The first mammalian embryonic stem cells (ESCs) were derived from mice and have proven very
useful for studying gene function and the impact of changes to individual genes. But techniques
used in these studies to introduce a different version of a single gene or inactivate a
particular gene were ineffective in human ESCs. In addition, human ESCs proliferate much more
slowly than do cells derived from mice and grow in flat, two-dimensional colonies, while mouse
ESCs form tight, three-dimensional colonies. It is been extremely difficult to propagate human
ESCs from a single cell, which prevents the creation of genetically manipulated human embryonic
stem cell lines.
In previous work, Geijsen and his colleagues demonstrated that the growth factor conditions
under which stem cells are maintained in culture play an important role in defining the cells'
functional properties. Since the growth factors appeared to make such a difference, the
researchers tried to make a more useful human pluripotent cell using a new approach. They
derived human induced pluripotent stem cells (iPSCs) – which are created by reprogramming
adult cells and have many of the characteristics of human ECSs, including resistance to
manipulation – in cultures containing the growth factor LIF, which is used in the creation
of mouse ESCs.
The resulting cells visibly resembled mouse ESCs and proved amenable to a standard gene
manipulation technique that exchanges matching sequences of DNA, allowing the targeted
deactivation or correction of a specific gene. The ability to manipulate these new cells
depended on both the continued presence of LIF and expression of the five genes that are used in
reprogramming adult cells into iPSCs. If any of those factors was removed, these hLR5- (for
human LIF and five reprogramming factors) iPSCs reverted to standard iPSCs.

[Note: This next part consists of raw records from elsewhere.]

-- ==== Sys2Proof/Machine/Step.lean ====
section
/-! DEFINITION. One step of the machine in the reference configuration (00_scope.md R8, NUMERICS =
REF64). -/

namespace Sys2Proof.Machine

/-- One step: the next host access or change of `rst` (20_memory.md R71, R81). -/
def step (s : State) : Host.Outcome State Fault Refusal := takeInput exec s

/-- `s` with the word stored where the next step takes its command: as the host's next access, a
write to CMD (10_state.md R32, R36; log entry 1). -/
def State.withFetchWord (s : State) (nbits w : Nat) : State := offerWord nbits w s

end Sys2Proof.Machine
end

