theorem witness_RealStepRunsRealCommands :
    (let s := offerWrite 0x00#6 0x02#32 (c8k 1#32)
     s.rst = false ∧ s.inputs = .access (memWrite 0x00#6 0x02#32) :: [] ∧
       decode 0x02#32 = .ok (.single false) ∧ BlockInv s ∧ ∃ t, stepReal s = .next t) ∧
    (let s := offerRead 0x24#6 (c8k 1#32)
     ∀ (inc : Bool) (rest : List Input), s.rst = false →
        s.inputs ≠ .access (memWrite 0x00#6 (encode (.dual inc))) :: rest ∧
        s.inputs ≠ .access (memWrite 0x00#6 (encode (.single inc))) :: rest) := by
  refine ⟨⟨rfl, rfl, by decide, ?_, _, rfl⟩, fun inc rest _ => ?_⟩
  · unfold BlockInv ScaleLegal RecordTrue LastSampleShown; decide +kernel
  · simp [offerRead, offer, memRead, memWrite]

/-- The operations of the largest finite value, and the division by the least. -/
theorem witness_OperationsRoundTheExactResult :
    let x := F64.units 0x7FEFFFFFFFFFFFFF#64
    let y := F64.units 0x0000000000000001#64
    F64.isFinite 0x7FEFFFFFFFFFFFFF#64 = true ∧ F64.isFinite 0x0000000000000001#64 = true ∧
      2 * |x + y| < F64.twiceOverflow ∧ 2 * |x * y| < F64.twiceOverflow * F64.unitsPerOne ∧
      x ≠ 0 ∧ 2 * |y| * F64.unitsPerOne < F64.twiceOverflow * |x| := by decide +kernel

/-- Both ends of the signals and of the scales. -/
theorem witness_ScaledSignalRoundsOnce :
    F64.inUnit 0xBFF0000000000000#64 = true ∧ F64.inUnit 0x0000000000000001#64 = true ∧
      (0x10000#32 : Word) ≤ 0x10000#32 ∧ (0#32 : Word) ≤ 0x10000#32 := by decide

end Sys2Proof.Tests
end

/-! # Binary64 (00_scope.md R11)

Rounding to binary64 is rounding to an integer at one exponent step. A magnitude at that step or
above is a whole number of the same grains, and one below it is farther away than the least
significand of the step; so nearest and ties to even carry over from integers to magnitudes, and
from magnitudes to signed values. -/

namespace Sys2Proof.F64

/-! ### Rounding to nearest, ties to even -/

/-- Rounding to an integer moves a value by half a unit at most, and by half a unit only to an even
integer. -/
theorem roundHalfEven_error (n : Nat) {d : Nat} (hd : 0 < d) :
    2 * |(roundHalfEven n d * d : Int) - n| ≤ d ∧
    (2 * |(roundHalfEven n d * d : Int) - n| = d → roundHalfEven n d % 2 = 0) := by
  have hn : (d : Int) * (n / d : Nat) + (n % d : Nat) = n := mod_cast Nat.div_add_mod n d
  have hr : n % d < d := Nat.mod_lt n hd
  have heven : 2 * (n % d) = d → roundHalfEven n d % 2 = 0 := by
    rw [roundHalfEven]; split_ifs <;> omega
  rcases roundHalfEven_cases n d with ⟨hq, hle⟩ | ⟨hq, hle⟩
  · have herr : (roundHalfEven n d * d : Int) - n = -(n % d : Nat) := by rw [hq, ← hn]; ring
    rw [herr, abs_neg, Nat.abs_cast]
    exact ⟨mod_cast hle, fun h => heven (mod_cast h)⟩
  · have herr : (roundHalfEven n d * d : Int) - n = d - (n % d : Nat) := by
      rw [hq, ← hn]; push_cast; ring
    rw [herr, abs_of_nonneg (by omega)]
    exact ⟨by omega, fun h => heven (by omega)⟩

/-- Rounding to an integer gives the nearest one, and of two equally near the even one. -/
theorem roundHalfEven_nearest (n : Nat) {d : Nat} (hd : 0 < d) (j : Int) :
    |(roundHalfEven n d * d : Int) - n| ≤ |j * d - n| ∧
    (j ≠ roundHalfEven n d → |(roundHalfEven n d * d : Int) - n| = |j * d - n| →
      roundHalfEven n d % 2 = 0) := by
  obtain ⟨herr, htie⟩ := roundHalfEven_error n hd
  by_cases hj : j = roundHalfEven n d
  · exact ⟨by rw [hj], fun h => absurd hj h⟩
  have hgap : (d : Int) ≤ |j * d - n| + |(roundHalfEven n d * d : Int) - n| :=
    calc (d : Int) ≤ |j - roundHalfEven n d| * d :=
          le_mul_of_one_le_left (by positivity) (Int.one_le_abs (sub_ne_zero.2 hj))
      _ = |(j * d - n) - (roundHalfEven n d * d - n)| := by
          rw [← Nat.abs_cast d, ← abs_mul, Nat.abs_cast]; ring_nf
      _ ≤ _ := abs_sub _ _
  exact ⟨by omega, fun _ h => htie (by omega)⟩

/-- `roundMag` rounds to an integer number of grains of one exponent step `k`, which the value
reaches. -/
theorem roundMag_step (n d : Nat) : ∃ k,
    roundMag n d = k * 2 ^ 52 + roundHalfEven n (d * 2 ^ k) ∧
    magUnits (roundMag n d) = roundHalfEven n (d * 2 ^ k) * 2 ^ k ∧
    (k = 0 ∨ 2 ^ 52 ≤ n / (d * 2 ^ k)) := by
  obtain ⟨hlt, hge⟩ := roundMag_scale n d
  have hle := le_roundHalfEven n (d * 2 ^ ((n / d).log2 - 52))
  have hup := roundHalfEven_le n (d * 2 ^ ((n / d).log2 - 52))
  exact ⟨_, rfl, magUnits_step _ (hge.imp_right (·.trans hle)) (by omega), hge⟩

/-- At an exponent step `k` that the value reaches, a magnitude is a whole number of grains of the
step, or it is farther below the value than the step's least significand. -/
theorem magUnits_grain_or_far (m : Nat) {n d k : Nat} (hd : 0 < d)
    (hk : k = 0 ∨ 2 ^ 52 ≤ n / (d * 2 ^ k)) :
    (∃ j, magUnits m = j * 2 ^ k) ∨
    (magUnits m * d < 2 ^ 52 * (d * 2 ^ k) ∧ 2 ^ 52 * (d * 2 ^ k) ≤ n) := by
  obtain ⟨k', q, rfl, hk', hq⟩ := exists_step m
  rw [magUnits_step k' hk' hq.le]
  rcases Nat.lt_or_ge k' k with h | h
  · refine .inr ⟨?_, (Nat.le_div_iff_mul_le (by positivity)).1 (hk.resolve_left (by omega))⟩
    calc q * 2 ^ k' * d < 2 ^ 53 * 2 ^ k' * d := by gcongr
      _ = 2 ^ 52 * (d * 2 ^ (k' + 1)) := by ring
      _ ≤ 2 ^ 52 * (d * 2 ^ k) := by gcongr; exacts [by decide, h]
  · exact .inl ⟨q * 2 ^ (k' - k), by rw [Nat.mul_assoc, ← pow_add, Nat.sub_add_cancel h]⟩

/-- Rounding to a magnitude gives the nearest one, whether or not it is finite, and of two equally
near the one with the even significand. -/
theorem roundMag_nearest (n m : Nat) {d : Nat} (hd : 0 < d) :
    |(magUnits (roundMag n d) * d : Int) - n| ≤ |(magUnits m * d : Int) - n| ∧
    (m ≠ roundMag n d →
      |(magUnits (roundMag n d) * d : Int) - n| = |(magUnits m * d : Int) - n| →
      roundMag n d % 2 = 0) := by
  obtain ⟨k, hround, hunits, hk⟩ := roundMag_step n d
  have hnear := roundHalfEven_nearest n (d := d * 2 ^ k) (by positivity)
  have hgrain (j : Nat) : ((j * 2 ^ k : Nat) * d : Int) = (j : Int) * (d * 2 ^ k : Nat) := by
    push_cast; ring
  rw [hunits, hgrain]
  rcases magUnits_grain_or_far m hd hk with ⟨j, hj⟩ | ⟨hlt, hle⟩
  · rw [hj, hgrain]
    obtain ⟨hmin, htie⟩ := hnear j
    refine ⟨hmin, fun hne heq => ?_⟩
    have hjq : (j : Int) ≠ roundHalfEven n (d * 2 ^ k) := by
      intro h
      exact hne (magUnits_strictMono.injective (by rw [hj, hunits, Int.ofNat_inj.1 h]))
    have := htie hjq heq
    omega
  · have hfar : |((2 ^ 52 : Int) * (d * 2 ^ k : Nat)) - n| < |(magUnits m * d : Int) - n| := by
      have hlt' : (magUnits m * d : Int) < 2 ^ 52 * (d * 2 ^ k : Nat) := mod_cast hlt
      have hle' : (2 ^ 52 * (d * 2 ^ k : Nat) : Int) ≤ n := mod_cast hle
      rw [abs_of_nonpos (by omega), abs_of_nonpos (by omega)]
      omega
    have hmin := (hnear (2 ^ 52)).1.trans_lt hfar
    exact ⟨hmin.le, fun _ heq => absurd heq hmin.ne⟩

/-- Settles O36: `roundMag_nearest`, which needs no bound on the magnitudes. -/
theorem roundingIsNearestEven : Obligations.RoundingIsNearestEven :=
  fun n _ m hd _ _ => roundMag_nearest n m hd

"Genetic changes introduced into hLR5-iPSCs would be retained when they are coverted back
to iPSCs, which we then can use to generate cell lines for future research, drug development and
someday stem-cell based gene-correction therapies," says Geijsen. He is an assistant
professor of Medicine at Harvard Medical School and a principal faculty member of the Harvard
Stem Cell Institute.
June 8, 2010 (EurekAlert)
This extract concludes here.